**What is needed:** In the records below, the line with "rw [hnumber]" opens the range and the line with "refine assemble_of_request rfl (congrArg" closes it; print that range exactly and nothing else.

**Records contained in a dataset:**
┌──
/-- Settles O6: each line is one request with its word as a number, `dump` is a list of them, and words of requests decode to
them. -/
theorem assemblerEncodesEveryLine : Obligations.AssemblerEncodesEveryLine := by
  unfold Obligations.AssemblerEncodesEveryLine
  intro number word
  have hnumber : number = fieldNumber := by
    funext f
    cases f with
    | name g => cases g <;> rfl
    | index n => rfl
  rw [hnumber]
  refine ⟨fun n => ?rdreg, fun n v => ?wrreg, fun f => ?getb, fun f => ?geti, fun f v => ?setb, fun f => ?togl,
    fun f n => ?setl, fun f => ?on, fun f => ?off, ?dump, fun a ws h => ?decode⟩
  case rdreg => exact assemble_of_request rfl rfl fun h => encode_rdreg_number (of_decide_eq_true h)
  case wrreg =>
    refine assemble_of_request rfl rfl fun h => encode_eq_ofNat rfl ?_
    obtain ⟨hn, hv⟩ := (Bool.and_eq_true _ _).mp h
    rw [formatT_toNat, BitVec.toNat_ofNat, Nat.mod_eq_of_lt (of_decide_eq_true hn), BitVec.toNat_ofNat,
      Nat.mod_eq_of_lt (of_decide_eq_true hv)]
    simp [opWrreg]
  case getb => exact assemble_of_fieldRequest rfl rfl rfl (by simp [opGetb])
  case geti => exact assemble_of_fieldRequest rfl rfl rfl (by simp [opGeti])
  case setb => exact assemble_of_fieldRequest rfl rfl rfl (by cases v <;> simp [opSetb, boolOperand])
  case togl => exact assemble_of_fieldRequest rfl rfl rfl (by simp [opTogl])
  case setl =>
    refine assemble_of_request rfl (congrArg (· && _) (fieldRef_wf f)) fun h => encode_eq_ofNat rfl ?_
    obtain ⟨hf, hn⟩ := (Bool.and_eq_true _ _).mp h
    rw [formatF_toNat, fieldRefIndex_toNat (of_decide_eq_true hf), BitVec.toNat_ofNat,
      Nat.mod_eq_of_lt (of_decide_eq_true hn)]
    simp [opSetl]
  case on => exact assemble_of_fieldRequest rfl rfl rfl (by simp [opSetb, boolOperand]; omega)
  case off => exact assemble_of_fieldRequest rfl rfl rfl (by simp [opSetb, boolOperand])
  case dump =>
    refine congrArg some (requestWords_map fun n hn => encode_rdreg_number ?_)
    have := List.mem_range.1 hn
    omega
  case decode =>
    unfold assemble at h
    split at h
    · cases h
      exact decode_requestWords fun i hi => asmInstrs_isRequest hi
    · cases h

end Sys2Proof.Machine
end

section
/-! PROOFS. The well-formedness of a descriptor from its number (30_encoding.md R104 to R106). -/

namespace Sys2Proof.Machine

/-- The kind a descriptor has, by the number of its `KIND` (R104). -/
theorem kind_cases {d : Descriptor} {n : Nat} (h : d.toNat / 2 ^ 60 = n) :
    (8 ≤ n ∧ Desc.kind d = .reserved) ∨ (n = 0 ∧ Desc.kind d = .none) ∨ (n = 1 ∧ Desc.kind d = .bool) ∨
      (n = 2 ∧ Desc.kind d = .enum) ∨ (n = 3 ∧ Desc.kind d = .u8) ∨ (n = 4 ∧ Desc.kind d = .u16le) ∨
      (n = 5 ∧ Desc.kind d = .scaled) ∨ (n = 6 ∧ Desc.kind d = .level) ∨ (n = 7 ∧ Desc.kind d = .maskedGt) := by
  rw [← kindBits_toNat] at h
  unfold Desc.kind
  split <;> simp_all
  omega

/-- Well-formedness with the reserved bits and the polarity as numbers, and the kind's row of R106 aside. -/
theorem wf_iff (d : Descriptor) :
    Desc.wf d = true ↔ d.toNat / 2 ^ 56 % 8 = 0 ∧ d.toNat % 256 = 0 ∧
      (d.toNat / 2 ^ 59 % 2 = 1 → Desc.kind d = .bool) ∧ Desc.kindWf d = true := by
  simp only [Desc.wf, Bool.and_eq_true, Bool.or_eq_true, Bool.not_eq_true', beq_iff_eq, BitVec.toNat_eq, rsv0_toNat,
    rsv1_toNat, inv_eq, decide_eq_false_iff_not, and_assoc, imp_iff_not_or]
  rfl

/-- Settles O35: kind by kind, the row's conditions are conditions on the fields' numbers. -/
theorem descriptorWellFormedness : Obligations.DescriptorWellFormedness := by
  intro d kind inv addr addrHi mask param scale
  have haddr : (Desc.addr d).toNat = addr := addr_toNat d
  have haddrHi : (Desc.addrHi d).toNat = addrHi := addrHi_toNat d
  have hmask : (Desc.mask d).toNat = mask := mask_toNat d
  have hparam : (Desc.param d).toNat = param := param_toNat d
  have hscale : (Desc.scale d).toNat = scale := scale_toNat d
  have hkind := kind_cases (rfl : _ = kind)
  rw [wf_iff]
  refine and_congr Iff.rfl (and_congr Iff.rfl ?_)
  change (inv = 1 → _) ∧ _ ↔ _
  clear_value kind inv addr addrHi mask param scale
  rcases hkind with ⟨hn, hk⟩ | ⟨rfl, hk⟩ | ⟨rfl, hk⟩ | ⟨rfl, hk⟩ | ⟨rfl, hk⟩ | ⟨rfl, hk⟩ | ⟨rfl, hk⟩ | ⟨rfl, hk⟩ | ⟨rfl, hk⟩
  · have hnone : ∀ n < 8, kind ≠ n := by omega
    simp [Desc.kindWf, hk, hnone]
  all_goals
    simp [Desc.kindWf, hk, popcount_eq_one, BitVec.toNat_eq, haddr, haddrHi, hmask, hparam, hscale, and_assoc,
      Nat.one_le_iff_ne_zero]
└──
**Result of the task:**
  rw [hnumber]
  refine ⟨fun n => ?rdreg, fun n v => ?wrreg, fun f => ?getb, fun f => ?geti, fun f v => ?setb, fun f => ?togl,
    fun f n => ?setl, fun f => ?on, fun f => ?off, ?dump, fun a ws h => ?decode⟩
  case rdreg => exact assemble_of_request rfl rfl fun h => encode_rdreg_number (of_decide_eq_true h)
  case wrreg =>
    refine assemble_of_request rfl rfl fun h => encode_eq_ofNat rfl ?_
    obtain ⟨hn, hv⟩ := (Bool.and_eq_true _ _).mp h
    rw [formatT_toNat, BitVec.toNat_ofNat, Nat.mod_eq_of_lt (of_decide_eq_true hn), BitVec.toNat_ofNat,
      Nat.mod_eq_of_lt (of_decide_eq_true hv)]
    simp [opWrreg]
  case getb => exact assemble_of_fieldRequest rfl rfl rfl (by simp [opGetb])
  case geti => exact assemble_of_fieldRequest rfl rfl rfl (by simp [opGeti])
  case setb => exact assemble_of_fieldRequest rfl rfl rfl (by cases v <;> simp [opSetb, boolOperand])
  case togl => exact assemble_of_fieldRequest rfl rfl rfl (by simp [opTogl])
  case setl =>
    refine assemble_of_request rfl (congrArg (· && _) (fieldRef_wf f)) fun h => encode_eq_ofNat rfl ?_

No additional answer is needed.